Небо и земля - Саянов Виссарион Михайлович - Страница 62
- Предыдущая
- 62/192
- Следующая
— Великий подвиг! — вздохнул Тентенников.
— А разве понимали значение авиации для России? — продолжал Глеб. — До войны на летчиков иные дельцы как на шутов гороховых смотрели. Помню, во время полетов объявили однажды, как в цирке, «спуск смерти», чтобы сборы увеличить. Самолет исполнял в тот день, под завыванье оркестра, воздушное танго. В газетах вечно сенсации печатали. Даже статейка была: «Модерн в авиации». А о тех, кто геройски жил и умирал, мало говорят народу. Вот Лена мне журнал привезла французский. Сколько в нем о военных летчиках говорится…
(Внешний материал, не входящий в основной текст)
-- ==== Sys2Proof/Machine/Float.lean ====
section
/-! DEFINITION. Floating point: binary32 and binary64 by exact arithmetic and one rounding (R73, R74). -/

namespace Sys2Proof.Machine
open Sys2Proof

/-- A format: fraction bits and exponent bias. -/
structure FFmt where
  frac : Nat
  bias : Nat
deriving DecidableEq, Repr

def fmt32 : FFmt := { frac := 23, bias := 127 }
def fmt64 : FFmt := { frac := 52, bias := 1023 }

/-- The bits below the sign. -/
def FFmt.signBit (t : FFmt) : Nat := if t.frac = 23 then 2 ^ 31 else 2 ^ 63

/-- The exponent field of infinities and NaNs. -/
def FFmt.expMax (t : FFmt) : Nat := 2 * t.bias + 1

/-- R74: the default NaN. -/
def FFmt.defaultNan (t : FFmt) : Nat := t.signBit - 1

/-- The quiet bit. -/
def FFmt.quiet (t : FFmt) : Nat := 2 ^ (t.frac - 1)

/-- A number read from its bits: a finite one is `m` × 2^`e`. -/
inductive FVal where
  | nan (bits : Nat) (signalling : Bool)
  | inf (neg : Bool)
  | fin (neg : Bool) (m : Nat) (e : Int)
deriving DecidableEq, Repr

/-- Reads the bits of a format. -/
def unpackF (t : FFmt) (b : Nat) : FVal :=
  let neg := b / t.signBit % 2 == 1
  let ex := b / 2 ^ t.frac % (t.expMax + 1)
  let fr := b % 2 ^ t.frac
  if ex = t.expMax then (if fr = 0 then .inf neg else .nan b (b / t.quiet % 2 == 0))
  else if ex = 0 then .fin neg fr (1 - (t.bias : Int) - t.frac)
  else .fin neg (fr + 2 ^ t.frac) ((ex : Int) - t.bias - t.frac)

/-- The sign bit of a result. -/
def signBits (t : FFmt) (neg : Bool) : Nat := if neg then t.signBit else 0

def infBits (t : FFmt) (neg : Bool) : Nat := signBits t neg + t.expMax * 2 ^ t.frac

def maxBits (t : FFmt) (neg : Bool) : Nat := signBits t neg + t.expMax * 2 ^ t.frac - 1

def zeroBits (t : FFmt) (neg : Bool) : Nat := signBits t neg

/-- R58 RMODE: whether a discarded remainder `r` of `half`×2 rounds the magnitude up. -/
def roundsUp (rm : BitVec 2) (neg odd : Bool) (r half : Nat) : Bool :=
  if rm = 0 then half < r || (r == half && odd)
  else if rm = 1 then !neg && 0 < r
  else if rm = 2 then neg && 0 < r
  else false

/-- R73, R74: the rounded magnitude of m × 2^e at quantum 2^q, and whether it is inexact. -/
def roundAt (rm : BitVec 2) (neg : Bool) (m : Nat) (e q : Int) : Nat × Bool :=
  if q ≤ e then (m * 2 ^ (e - q).toNat, false)
  else
    let n := (q - e).toNat
    let r := m % 2 ^ n
    (m / 2 ^ n + (if roundsUp rm neg (m / 2 ^ n % 2 == 1) r (2 ^ (n - 1)) then 1 else 0), r != 0)

/-- R74: the correctly rounded result m × 2^e of a sign, with its conditions: FX inexact, FU tiny before rounding and inexact, FO
overflow. -/
def roundF (t : FFmt) (rm : BitVec 2) (neg : Bool) (m : Nat) (e : Int) : Nat × Conds :=
  if m = 0 then (zeroBits t neg, 0) else
  let emin : Int := 1 - (t.bias : Int)
  let ev : Int := (m.log2 : Int) + e
  let q : Int := (if ev < emin then emin else ev) - t.frac
  let r := roundAt rm neg m e q
  let carry := r.1 = 2 ^ (t.frac + 1)
  let mant := if carry then 2 ^ t.frac else r.1
  let q := if carry then q + 1 else q
  let ex := q + t.frac
  if (t.bias : Int) < ex then
    let toInf := rm = 0 || (rm = 1 && !neg) || (rm = 2 && neg)
    (if toInf then infBits t neg else maxBits t neg, condFO ||| condFX)
  else
    let bits := if mant < 2 ^ t.frac then mant else (ex + t.bias).toNat * 2 ^ t.frac + (mant - 2 ^ t.frac)
    (signBits t neg + bits, condIf r.2 condFX ||| condIf (ev < emin && r.2) condFU)

/-- A signed exact value as sign and magnitude. -/
def roundSigned (t : FFmt) (rm : BitVec 2) (v : Int) (e : Int) : Nat × Conds := roundF t rm (v < 0) v.natAbs e

/-! ### NaN operands (R74) -/

/-- R74: the result when an operand is a NaN: the first NaN operand with its quiet bit set; FI where one is signalling. -/
def nanResult (t : FFmt) (ops : List FVal) : Option (Nat × Conds) :=
  let sig := ops.any (fun v => match v with | .nan _ s => s | _ => false)
  ops.findSome? (fun v => match v with
    | .nan b _ => some (b ||| t.quiet, condIf sig condFI)
    | _ => none)

/-- R74: an invalid operation without a NaN operand. -/
def invalidF (t : FFmt) : Nat × Conds := (t.defaultNan, condFI)

/-! ### Operations -/

/-- The finite value as an integer at exponent `e0`, at or below its own. -/
def atExp (neg : Bool) (m : Nat) (e e0 : Int) : Int :=
  let v : Int := (m * 2 ^ (e - e0).toNat : Nat)
  if neg then -v else v

/-- The sum of two finite values; an exact zero takes the sign that IEEE 754 gives. -/
def addFin (t : FFmt) (rm : BitVec 2) (n1 : Bool) (m1 : Nat) (e1 : Int) (n2 : Bool) (m2 : Nat) (e2 : Int) : Nat × Conds :=
  let e := min e1 e2
  let v := atExp n1 m1 e1 e + atExp n2 m2 e2 e
  if v = 0 then (zeroBits t (if n1 = n2 then n1 else rm == 2), 0) else roundSigned t rm v e

def addVal (t : FFmt) (rm : BitVec 2) (a b : FVal) : Nat × Conds :=
  match a, b with
  | .inf x, .inf y => if x = y then (infBits t x, 0) else invalidF t
  | .inf x, _ => (infBits t x, 0)
  | _, .inf y => (infBits t y, 0)
  | .fin n1 m1 e1, .fin n2 m2 e2 => addFin t rm n1 m1 e1 n2 m2 e2
  | _, _ => invalidF t

def negVal : FVal → FVal
  | .inf n => .inf (!n)
  | .fin n m e => .fin (!n) m e
  | v => v

def mulVal (t : FFmt) (rm : BitVec 2) (a b : FVal) : Nat × Conds :=
  match a, b with
  | .inf x, .inf y => (infBits t (x != y), 0)
  | .inf x, .fin y m _ | .fin y m _, .inf x => if m = 0 then invalidF t else (infBits t (x != y), 0)
  | .fin n1 m1 e1, .fin n2 m2 e2 => roundF t rm (n1 != n2) (m1 * m2) (e1 + e2)
  | _, _ => invalidF t

def divVal (t : FFmt) (rm : BitVec 2) (a b : FVal) : Nat × Conds :=
  match a, b with
  | .inf _, .inf _ => invalidF t
  | .inf x, .fin y _ _ => (infBits t (x != y), 0)
  | .fin x _ _, .inf y => (zeroBits t (x != y), 0)
  | .fin n1 m1 e1, .fin n2 m2 e2 =>
    if m2 = 0 then (if m1 = 0 then invalidF t else (infBits t (n1 != n2), condFZ))
    else
      let num := m1 * 2 ^ 120
      let q := 2 * (num / m2) + (if num % m2 = 0 then 0 else 1)
      roundF t rm (n1 != n2) q (e1 - e2 - 121)
  | _, _ => invalidF t

/-- The integer square root, from bit `k` down. -/
def isqrt (n : Nat) : Nat → Nat → Nat
  | 0, r => r
  | k + 1, r => isqrt n k (if (r + 2 ^ k) * (r + 2 ^ k) ≤ n then r + 2 ^ k else r)

def sqrtVal (t : FFmt) (rm : BitVec 2) (a : FVal) : Nat × Conds :=
  match a with
  | .inf n => if n then invalidF t else (infBits t false, 0)
  | .fin n m e =>
    if m = 0 then (zeroBits t n, 0)
    else if n then invalidF t
    else
      let odd := e % 2 ≠ 0
      let m' := (if odd then 2 * m else m) * 2 ^ 120
      let e' := (if odd then e - 1 else e) - 120
      let r := isqrt m' 90 0
      roundF t rm false (2 * r + (if r * r = m' then 0 else 1)) (e' / 2 - 1)
  | _ => invalidF t

/-- R74: rd + rs1 × rs2, rounded once. Log 21 (DESIGN CHOICE). -/
def fmaVal (t : FFmt) (rm : BitVec 2) (c a b : FVal) : Nat × Conds :=
  match a, b with
  | .fin n1 m1 e1, .fin n2 m2 e2 =>
    match c with
    | .inf y => (infBits t y, 0)
    | .fin n3 m3 e3 => addFin t rm (n1 != n2) (m1 * m2) (e1 + e2) n3 m3 e3
    | _ => invalidF t
  | .inf x, .fin y m _ | .fin y m _, .inf x =>
    if m = 0 then invalidF t else
    (match c with | .inf z => if z = (x != y) then (infBits t z, 0) else invalidF t | _ => (infBits t (x != y), 0))
  | .inf x, .inf y => (match c with | .inf z => if z = (x != y) then (infBits t z, 0) else invalidF t | _ => (infBits t (x != y), 0))
  | _, _ => invalidF t

/-- Zero times infinity. -/
def zeroTimesInf (a b : FVal) : Bool :=
  match a, b with
  | .inf _, .fin _ m _ | .fin _ m _, .inf _ => m == 0
  | _, _ => false

/-- The order of two numbers that are not NaN: -1, 0 or 1; -0 equals +0. -/
def orderVal (a b : FVal) : Int :=
  match a, b with
  | .inf x, .inf y => if x = y then 0 else if x then -1 else 1
  | .inf x, _ => if x then -1 else 1
  | _, .inf y => if y then 1 else -1
  | .fin n1 m1 e1, .fin n2 m2 e2 =>
    let e := min e1 e2
    let d := atExp n1 m1 e1 e - atExp n2 m2 e2 e
    if d < 0 then -1 else if d = 0 then 0 else 1
  | _, _ => 2

/-- R74: -0 counts as less than +0. -/
def lessTotal (a b : FVal) : Bool :=
  match orderVal a b with
  | -1 => true
  | 0 => (match a, b with | .fin n1 _ _, .fin n2 _ _ => n1 && !n2 | _, _ => false)
  | _ => false

/-- A NaN, and a signalling one. -/
def isNan : FVal → Bool | .nan _ _ => true | _ => false
def isSignalling : FVal → Bool | .nan _ s => s | _ => false

/-! ### Instructions -/

/-- R74: fn[9] selects binary64. -/
def fmtOf (f : FmtA) : FFmt := if f.hi.getLsbD 1 then fmt64 else fmt32

/-- The bits of an operand register in a format. -/
def fbits (t : FFmt) (x : Ctx) (r : BitVec 5) : Nat := (rget x r).toNat % (2 * t.signBit)

/-- An operand in the instruction's format. -/
def fget (f : FmtA) (x : Ctx) (r : BitVec 5) : FVal := unpackF (fmtOf f) (fbits (fmtOf f) x r)

/-- A FOP instruction whose result and conditions are given. -/
def fop (k fn : Nat) (f : FmtA) (val : Ctx → BitVec 64 × Conds) (s : State) : Host.Outcome State Fault Refusal :=
  .next (runInsn k (encA 0x1C fn f) (fun _ s x => withConds (val x).2 s x (rset x f.rd (val x).1)) s)

/-- A result in bits as a register value. -/
def fres (r : Nat × Conds) : BitVec 64 × Conds := (BitVec.ofNat 64 r.1, r.2)

/-- A two-operand operation with the NaN rule of R74. -/
def fop2 (k fn : Nat) (f : FmtA) (op : FFmt → BitVec 2 → FVal → FVal → Nat × Conds) (s : State) : Host.Outcome State Fault Refusal :=
  fop k fn f (fun x =>
    let a := fget f x f.rs1
    let b := fget f x f.rs2
    fres ((nanResult (fmtOf f) [a, b]).getD (op (fmtOf f) x.fmode a b))) s

/-- R74: rd := rs1 + rs2. -/
def execFadd (k : Nat) (f : FmtA) (s : State) : Host.Outcome State Fault Refusal := fop2 k 0x00 f addVal s

/-- R74: rd := rs1 - rs2. -/
def execFsub (k : Nat) (f : FmtA) (s : State) : Host.Outcome State Fault Refusal :=
  fop2 k 0x01 f (fun t rm a b => addVal t rm a (negVal b)) s

/-- R74: rd := rs1 × rs2. -/
def execFmul (k : Nat) (f : FmtA) (s : State) : Host.Outcome State Fault Refusal := fop2 k 0x02 f mulVal s

/-- R74: rd := rs1 / rs2. -/
def execFdiv (k : Nat) (f : FmtA) (s : State) : Host.Outcome State Fault Refusal := fop2 k 0x03 f divVal s

/-- R74: rd := the square root of rs1. -/
def execFsqrt (k : Nat) (f : FmtA) (s : State) : Host.Outcome State Fault Refusal :=
  fop k 0x04 f (fun x =>
    let a := fget f x f.rs1
    fres ((nanResult (fmtOf f) [a]).getD (sqrtVal (fmtOf f) x.fmode a))) s

/-- R74: rd := rd + rs1 × rs2, rounded once. Log 21 (DESIGN CHOICE). -/
def execFma (k : Nat) (f : FmtA) (s : State) : Host.Outcome State Fault Refusal :=
  fop k 0x05 f (fun x =>
    let a := fget f x f.rs1
    let b := fget f x f.rs2
    let c := fget f x f.rd
    fres (match nanResult (fmtOf f) [a, b, c] with
      | some r => (r.1, r.2 ||| condIf (zeroTimesInf a b && Config.fmaQuietInvalid) condFI)
      | none => fmaVal (fmtOf f) x.fmode c a b)) s

/-- The smaller or the larger of two numbers that are not NaN, as the bits of its register. -/
def pickMin (f : FmtA) (x : Ctx) (larger : Bool) : Nat :=
  let a := fget f x f.rs1
  let b := fget f x f.rs2
  let first := if larger then !lessTotal a b else !lessTotal b a
  fbits (fmtOf f) x (if first then f.rs1 else f.rs2)

/-- R74: minimum and maximum: a NaN operand gives a NaN. -/
def minMax (f : FmtA) (x : Ctx) (larger : Bool) : BitVec 64 × Conds :=
  fres ((nanResult (fmtOf f) [fget f x f.rs1, fget f x f.rs2]).getD (pickMin f x larger, 0))

/-- R74: minimumNumber and maximumNumber: the number where one operand is a NaN. -/
def minMaxNumber (f : FmtA) (x : Ctx) (larger : Bool) : BitVec 64 × Conds :=
  let a := fget f x f.rs1
  let b := fget f x f.rs2
  let fi := condIf (isSignalling a || isSignalling b) condFI
  if isNan a && !isNan b then fres (fbits (fmtOf f) x f.rs2, fi)
  else if isNan b && !isNan a then fres (fbits (fmtOf f) x f.rs1, fi)
  else minMax f x larger

/-- R74: IEEE 754-2019 minimum. -/
def execFmin (k : Nat) (f : FmtA) (s : State) : Host.Outcome State Fault Refusal := fop k 0x06 f (fun x => minMax f x false) s

/-- R74: IEEE 754-2019 maximum. -/
def execFmax (k : Nat) (f : FmtA) (s : State) : Host.Outcome State Fault Refusal := fop k 0x07 f (fun x => minMax f x true) s

/-- R74: the sign inverted. -/
def execFneg (k : Nat) (f : FmtA) (s : State) : Host.Outcome State Fault Refusal :=
  fop k 0x08 f (fun x => fres (fbits (fmtOf f) x f.rs1 ^^^ (fmtOf f).signBit, 0)) s

/-- R74: the sign cleared. -/
def execFabs (k : Nat) (f : FmtA) (s : State) : Host.Outcome State Fault Refusal :=
  fop k 0x09 f (fun x => fres (fbits (fmtOf f) x f.rs1 % (fmtOf f).signBit, 0)) s

/-- R74: the comparison: -1, 0, +1, or 2 where unordered. -/
def compareF (f : FmtA) (x : Ctx) (signalling : Bool) : BitVec 64 × Conds :=
  let a := fget f x f.rs1
  let b := fget f x f.rs2
  if isNan a || isNan b then (2, condIf (signalling || isSignalling a || isSignalling b) condFI)
  else (ofInt64 (orderVal a b), 0)

/-- R74: quiet comparison. -/
def execFcmp (k : Nat) (f : FmtA) (s : State) : Host.Outcome State Fault Refusal := fop k 0x0A f (fun x => compareF f x false) s

/-- R74: signalling comparison. -/
def execFcmps (k : Nat) (f : FmtA) (s : State) : Host.Outcome State Fault Refusal := fop k 0x0B f (fun x => compareF f x true) s

/-- R74: the kind of a number. -/
def kindF (t : FFmt) (b : Nat) : Nat :=
  match unpackF t b with
  | .nan _ sg => if sg then 5 else 4
  | .inf _ => 3
  | .fin _ m _ => if m = 0 then 0 else if m < 2 ^ t.frac then 1 else 2

/-- R74: rd[2:0] the kind of rs1, rd[3] its sign. -/
def execFkind (k : Nat) (f : FmtA) (s : State) : Host.Outcome State Fault Refusal :=
  fop k 0x0C f (fun x =>
    let b := fbits (fmtOf f) x f.rs1
    (BitVec.ofNat 64 (kindF (fmtOf f) b + 8 * (b / (fmtOf f).signBit)), 0)) s

/-- R74: IEEE 754-2019 minimumNumber. -/
def execFminn (k : Nat) (f : FmtA) (s : State) : Host.Outcome State Fault Refusal := fop k 0x0E f (fun x => minMaxNumber f x false) s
Он протянул приятелю номер журнала, и тотчас узнал Быков лица знаменитых летчиков Франции. Это были асы, тузы. Асом считался летчик, одержавший больше пяти воздушных побед. Лучшие асы были в прославленной эскадрилье «аистов», и прежде всего начал Быков искать портрет Ганимера. Ганимер считался в ту пору знаменитым летчиком. На портрете был изображен молодой человек, худощавый, может быть, даже болезненный, с глазами, в которых была и отвага солдата и застенчивость провинциального юноши. Внимательны были ясные глаза, смотревшие на Быкова из-под надвинутого на самые брови козырька форменной фуражки, тонкая мальчишеская шея была повязана шарфом, и светлый значок белел на кармане тужурки — изображение серебряного аиста в полете.
— У нас много летчиков лучше французских, — строго говорил Глеб, — но не повезло авиации в России. С самого начала торгаши да спекулянты захватили её. А в аэроклубе знатные бездельники сидели… Да и в армии нашлись ретрограды, — до сих пор на летчиков с удивлением смотрят: как, дескать, вести себя будет, неужели и взаправду полетит?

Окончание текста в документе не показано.